### Your task:
Transcribe every record below word for word.

### Stored items:

-- ==== Sys2Proof/Laws/Frames.lean ====
section
/-! SUPPORT. How `Frame` is built up: it holds of no change beyond other masters' writes, and each update of
the state keeps it when it writes only what the frame names. -/

namespace Sys2Proof.Machine

variable {w : Writes} {s t : State}

theorem Frame.arbitrated (w : Writes) (s : State) : Frame w s (s.arbitrated w.accesses) := by
  rw [s.arbitrated_eq w.accesses]
  exact {
    regs := fun _ _ => rfl
    sr := fun _ _ => rfl
    gbr := fun _ => rfl
    vbr := fun _ => rfl
    pr := fun _ => rfl
    mach := fun _ => rfl
    macl := fun _ => rfl
    inFlight := fun _ => ⟨rfl, rfl⟩
    memory := fun k a _ => by rw [← s.arbitrated_eq w.accesses]
    marked := fun a h => .inl (by rw [s.arbitrated_eq w.accesses]; exact h)
    stillMarked := fun a h => by rw [s.arbitrated_eq w.accesses] at h; exact h
    fetchedAt := rfl
    mode := rfl
    platform := rfl
    map := rfl
    inputs := rfl
    between := rfl
    tick := rfl }

/-- An instruction with no data access starts from the state itself, one with one or two from the state its last access is
made in. -/
theorem Frame.refl {w : Writes} (s : State) (h : w.accesses = 0) : Frame w s s := by
  have := Frame.arbitrated w s
  rwa [h] at this

theorem Frame.one {w : Writes} (s : State) (h : w.accesses = 1) : Frame w s s.arbitrate := by
  have := Frame.arbitrated w s
  rwa [h] at this

theorem Frame.two {w : Writes} (s : State) (h : w.accesses = 2) : Frame w s s.arbitrate.arbitrate := by
  have := Frame.arbitrated w s
  rwa [h] at this

theorem Frame.advance (h : Frame w s t) : Frame w s t.advance := { h with }

theorem Frame.branchDelayed (h : Frame w s t) (a : Word) : Frame w s (t.branchDelayed a) := { h with }

theorem Frame.setPc (h : Frame w s t) (a : Word) : Frame w s { t with pc := a } := { h with }

theorem Frame.setReg (h : Frame w s t) {n : Reg} (hn : n ∈ w.regs) (v : Word) : Frame w s (t.setReg n v) :=
  { h with
    regs := fun r hr => by
      have : r ≠ n := fun e => hr (e ▸ hn)
      simpa [this] using h.regs r hr }

theorem Frame.setBit_sr (h : Frame w s t) {i : Nat} (hi : i ∈ w.srBits) (b : Bool) :
    ∀ j, j ∉ w.srBits → (setBit t.sr i b).getLsbD j = s.sr.getLsbD j := fun j hj => by
  have : j ≠ i := fun e => hj (e ▸ hi)
  rw [setBit_getLsbD, if_neg (fun e => this e.1)]
  exact h.sr j hj

theorem Frame.setT (h : Frame w s t) (hi : bitT ∈ w.srBits) (b : Bool) : Frame w s (t.setT b) :=
  { h with sr := h.setBit_sr hi b }

theorem Frame.setQ (h : Frame w s t) (hi : bitQ ∈ w.srBits) (b : Bool) : Frame w s (t.setQ b) :=
  { h with sr := h.setBit_sr hi b }

theorem Frame.setM (h : Frame w s t) (hi : bitM ∈ w.srBits) (b : Bool) : Frame w s (t.setM b) :=
  { h with sr := h.setBit_sr hi b }

/-- Where every bit of SR may change, SR may be anything. -/
theorem Frame.setSr (h : Frame w s t) (hw : w.srBits = allSrBits) (v : Word) : Frame w s (t.setSr v) :=
  { h with
    sr := fun j hj => by
      have hge : 32 ≤ j := by
        rw [hw, allSrBits, List.mem_range] at hj
        omega
      rw [BitVec.getLsbD_of_ge _ _ hge, BitVec.getLsbD_of_ge _ _ hge] }

theorem Frame.setMac (h : Frame w s t) (h1 : w.mach = true) (h2 : w.macl = true) (v : BitVec 64) :
    Frame w s (t.setMac v) :=
  { h with
    mach := fun e => by simp [h1] at e
    macl := fun e => by simp [h2] at e }

theorem Frame.withMacl (h : Frame w s t) (h1 : w.macl = true) (v : Word) : Frame w s { t with macl := v } :=
  { h with macl := fun e => by simp [h1] at e }

theorem Frame.multiplied (h : Frame w s t) (h1 : w.inFlight = true) : Frame w s t.multiplied :=
  { h with inFlight := fun e => by simp [h1] at e }

theorem Frame.setGbr (h : Frame w s t) (h1 : w.gbr = true) (v : Word) : Frame w s (t.setGbr v) :=
  { h with gbr := fun e => by simp [h1] at e }

theorem Frame.setVbr (h : Frame w s t) (h1 : w.vbr = true) (v : Word) : Frame w s (t.setVbr v) :=
  { h with vbr := fun e => by simp [h1] at e }

theorem Frame.setPr (h : Frame w s t) (h1 : w.pr = true) (v : Word) : Frame w s (t.setPr v) :=
  { h with pr := fun e => by simp [h1] at e }

theorem Frame.link (h : Frame w s t) (h1 : w.pr = true) : Frame w s t.link :=
  { h with pr := fun e => by simp [h1] at e }

theorem Frame.setMach (h : Frame w s t) (h1 : w.mach = true) (h2 : w.inFlight = true) (v : Word) :
    Frame w s (t.setMach v) :=
  { h with
    mach := fun e => by simp [h1] at e
    inFlight := fun e => by simp [h2] at e }

theorem Frame.setMacl (h : Frame w s t) (h1 : w.macl = true) (h2 : w.inFlight = true) (v : Word) :
    Frame w s (t.setMacl v) :=
  { h with
    macl := fun e => by simp [h1] at e
    inFlight := fun e => by simp [h2] at e }

/-- Stores to addresses the frame names. -/
theorem Frame.storeBytes (h : Frame w s t) {bs : List (Word × Byte)} (hb : ∀ p ∈ bs, p.1 ∈ w.stored) :
    Frame w s (t.storeBytes bs) where
  regs r hr := by simpa using h.regs r hr
  sr i hi := by simpa using h.sr i hi
  gbr e := by simpa using h.gbr e
  vbr e := by simpa using h.vbr e
  pr e := by simpa using h.pr e
  mach e := by simpa using h.mach e
  macl e := by simpa using h.macl e
  inFlight e := by simpa using h.inFlight e
  memory k a ha := by
    rw [t.storeBytes_byteAt_of_notMem bs k a fun p hp e => ha (e ▸ hb p hp)]
    exact h.memory k a ha
  marked a ha := by
    rcases (t.mem_storeBytes_storedAt bs a).1 ha with ha | ⟨p, hp, rfl⟩
    · exact h.marked a ha
    · exact .inr ⟨p.1, hb p hp, rfl⟩
  stillMarked a ha := (t.mem_storeBytes_storedAt bs a).2 (.inl (h.stillMarked a ha))
  fetchedAt := by simpa using h.fetchedAt
  mode := by simpa using h.mode
  platform := by simpa using h.platform
  map := by simpa using h.map
  inputs := by simpa using h.inputs
  between := by simpa using h.between
  tick := by simpa using h.tick

/-- The store of a datum. -/
theorem Frame.store (h : Frame w s t) {sz : Size} {a : Word} (hb : ∀ b ∈ span sz a, b ∈ w.stored) (v : Word) :
    Frame w s (t.storeBytes (bytesOf sz a v)) :=
  h.storeBytes fun _ hp => hb _ (mem_span_of_mem_bytesOf hp)

/-- What the updates after a store leave of the stored bytes. -/
theorem Holds.of_eq {t u : State} {sz : Size} {a v : Word} (h : Holds t sz a v) (hk : ∀ b, u.kindAt b = t.kindAt b)
    (hb : ∀ k b, u.byteAt k b = t.byteAt k b) : Holds u sz a v := by
  cases sz <;> simpa only [Holds, hk, hb] using h

end Sys2Proof.Machine
end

### Answer to this task:
-- ==== Sys2Proof/Laws/Frames.lean ====
section
/-! SUPPORT. How `Frame` is built up: it holds of no change beyond other masters' writes, and each update of
the state keeps it when it writes only what the frame names. -/

namespace Sys2Proof.Machine

variable {w : Writes} {s t : State}

theorem Frame.arbitrated (w : Writes) (s : State) : Frame w s (s.arbitrated w.accesses) := by
  rw [s.arbitrated_eq w.accesses]
  exact {
    regs := fun _ _ => rfl
    sr := fun _ _ => rfl
    gbr := fun _ => rfl
    vbr := fun _ => rfl
    pr := fun _ => rfl
    mach := fun _ => rfl
    macl := fun _ => rfl
    inFlight := fun _ => ⟨rfl, rfl⟩
    memory := fun k a _ => by rw [← s.arbitrated_eq w.accesses]
    marked := fun a h => .inl (by rw [s.arbitrated_eq w.accesses]; exact h)
    stillMarked := fun a h => by rw [s.arbitrated_eq w.accesses] at h; exact h
    fetchedAt := rfl
    mode := rfl
    platform := rfl
    map := rfl
    inputs := rfl
    between := rfl
    tick := rfl }

/-- An instruction with no data access starts from the state itself, one with one or two from the state its last access is
made in. -/
theorem Frame.refl {w : Writes} (s : State) (h : w.accesses = 0) : Frame w s s := by
  have := Frame.arbitrated w s
  rwa [h] at this

theorem Frame.one {w : Writes} (s : State) (h : w.accesses = 1) : Frame w s s.arbitrate := by
  have := Frame.arbitrated w s
  rwa [h] at this

theorem Frame.two {w : Writes} (s : State) (h : w.accesses = 2) : Frame w s s.arbitrate.arbitrate := by
  have := Frame.arbitrated w s
  rwa [h] at this

theorem Frame.advance (h : Frame w s t) : Frame w s t.advance := { h with }

theorem Frame.branchDelayed (h : Frame w s t) (a : Word) : Frame w s (t.branchDelayed a) := { h with }

theorem Frame.setPc (h : Frame w s t) (a : Word) : Frame w s { t with pc := a } := { h with }

theorem Frame.setReg (h : Frame w s t) {n : Reg} (hn : n ∈ w.regs) (v : Word) : Frame w s (t.setReg n v) :=
  { h with
    regs := fun r hr => by
      have : r ≠ n := fun e => hr (e ▸ hn)
      simpa [this] using h.regs r hr }

theorem Frame.setBit_sr (h : Frame w s t) {i : Nat} (hi : i ∈ w.srBits) (b : Bool) :
    ∀ j, j ∉ w.srBits → (setBit t.sr i b).getLsbD j = s.sr.getLsbD j := fun j hj => by
  have : j ≠ i := fun e => hj (e ▸ hi)
  rw [setBit_getLsbD, if_neg (fun e => this e.1)]
  exact h.sr j hj

theorem Frame.setT (h : Frame w s t) (hi : bitT ∈ w.srBits) (b : Bool) : Frame w s (t.setT b) :=
  { h with sr := h.setBit_sr hi b }

theorem Frame.setQ (h : Frame w s t) (hi : bitQ ∈ w.srBits) (b : Bool) : Frame w s (t.setQ b) :=
  { h with sr := h.setBit_sr hi b }

theorem Frame.setM (h : Frame w s t) (hi : bitM ∈ w.srBits) (b : Bool) : Frame w s (t.setM b) :=
  { h with sr := h.setBit_sr hi b }

/-- Where every bit of SR may change, SR may be anything. -/
theorem Frame.setSr (h : Frame w s t) (hw : w.srBits = allSrBits) (v : Word) : Frame w s (t.setSr v) :=
  { h with
    sr := fun j hj => by
      have hge : 32 ≤ j := by
        rw [hw, allSrBits, List.mem_range] at hj
        omega
      rw [BitVec.getLsbD_of_ge _ _ hge, BitVec.getLsbD_of_ge _ _ hge] }

theorem Frame.setMac (h : Frame w s t) (h1 : w.mach = true) (h2 : w.macl = true) (v : BitVec 64) :
    Frame w s (t.setMac v) :=
  { h with
    mach := fun e => by simp [h1] at e
    macl := fun e => by simp [h2] at e }

theorem Frame.withMacl (h : Frame w s t) (h1 : w.macl = true) (v : Word) : Frame w s { t with macl := v } :=
  { h with macl := fun e => by simp [h1] at e }

theorem Frame.multiplied (h : Frame w s t) (h1 : w.inFlight = true) : Frame w s t.multiplied :=
  { h with inFlight := fun e => by simp [h1] at e }

theorem Frame.setGbr (h : Frame w s t) (h1 : w.gbr = true) (v : Word) : Frame w s (t.setGbr v) :=
  { h with gbr := fun e => by simp [h1] at e }

theorem Frame.setVbr (h : Frame w s t) (h1 : w.vbr = true) (v : Word) : Frame w s (t.setVbr v) :=
  { h with vbr := fun e => by simp [h1] at e }

theorem Frame.setPr (h : Frame w s t) (h1 : w.pr = true) (v : Word) : Frame w s (t.setPr v) :=
  { h with pr := fun e => by simp [h1] at e }

theorem Frame.link (h : Frame w s t) (h1 : w.pr = true) : Frame w s t.link :=
  { h with pr := fun e => by simp [h1] at e }

theorem Frame.setMach (h : Frame w s t) (h1 : w.mach = true) (h2 : w.inFlight = true) (v : Word) :
    Frame w s (t.setMach v) :=
  { h with
    mach := fun e => by simp [h1] at e
    inFlight := fun e => by simp [h2] at e }

theorem Frame.setMacl (h : Frame w s t) (h1 : w.macl = true) (h2 : w.inFlight = true) (v : Word) :
    Frame w s (t.setMacl v) :=
  { h with
    macl := fun e => by simp [h1] at e
    inFlight := fun e => by simp [h2] at e }

/-- Stores to addresses the frame names. -/
theorem Frame.storeBytes (h : Frame w s t) {bs : List (Word × Byte)} (hb : ∀ p ∈ bs, p.1 ∈ w.stored) :
    Frame w s (t.storeBytes bs) where
  regs r hr := by simpa using h.regs r hr
  sr i hi := by simpa using h.sr i hi
  gbr e := by simpa using h.gbr e
  vbr e := by simpa using h.vbr e
  pr e := by simpa using h.pr e
  mach e := by simpa using h.mach e
  macl e := by simpa using h.macl e
  inFlight e := by simpa using h.inFlight e
  memory k a ha := by
    rw [t.storeBytes_byteAt_of_notMem bs k a fun p hp e => ha (e ▸ hb p hp)]
    exact h.memory k a ha
  marked a ha := by
    rcases (t.mem_storeBytes_storedAt bs a).1 ha with ha | ⟨p, hp, rfl⟩
    · exact h.marked a ha
    · exact .inr ⟨p.1, hb p hp, rfl⟩
  stillMarked a ha := (t.mem_storeBytes_storedAt bs a).2 (.inl (h.stillMarked a ha))
  fetchedAt := by simpa using h.fetchedAt
  mode := by simpa using h.mode
  platform := by simpa using h.platform
  map := by simpa using h.map
  inputs := by simpa using h.inputs
  between := by simpa using h.between
  tick := by simpa using h.tick

/-- The store of a datum. -/
theorem Frame.store (h : Frame w s t) {sz : Size} {a : Word} (hb : ∀ b ∈ span sz a, b ∈ w.stored) (v : Word) :
    Frame w s (t.storeBytes (bytesOf sz a v)) :=
  h.storeBytes fun _ hp => hb _ (mem_span_of_mem_bytesOf hp)

/-- What the updates after a store leave of the stored bytes. -/
theorem Holds.of_eq {t u : State} {sz : Size} {a v : Word} (h : Holds t sz a v) (hk : ∀ b, u.kindAt b = t.kindAt b)
    (hb : ∀ k b, u.byteAt k b = t.byteAt k b) : Holds u sz a v := by
  cases sz <;> simpa only [Holds, hk, hb] using h

end Sys2Proof.Machine
end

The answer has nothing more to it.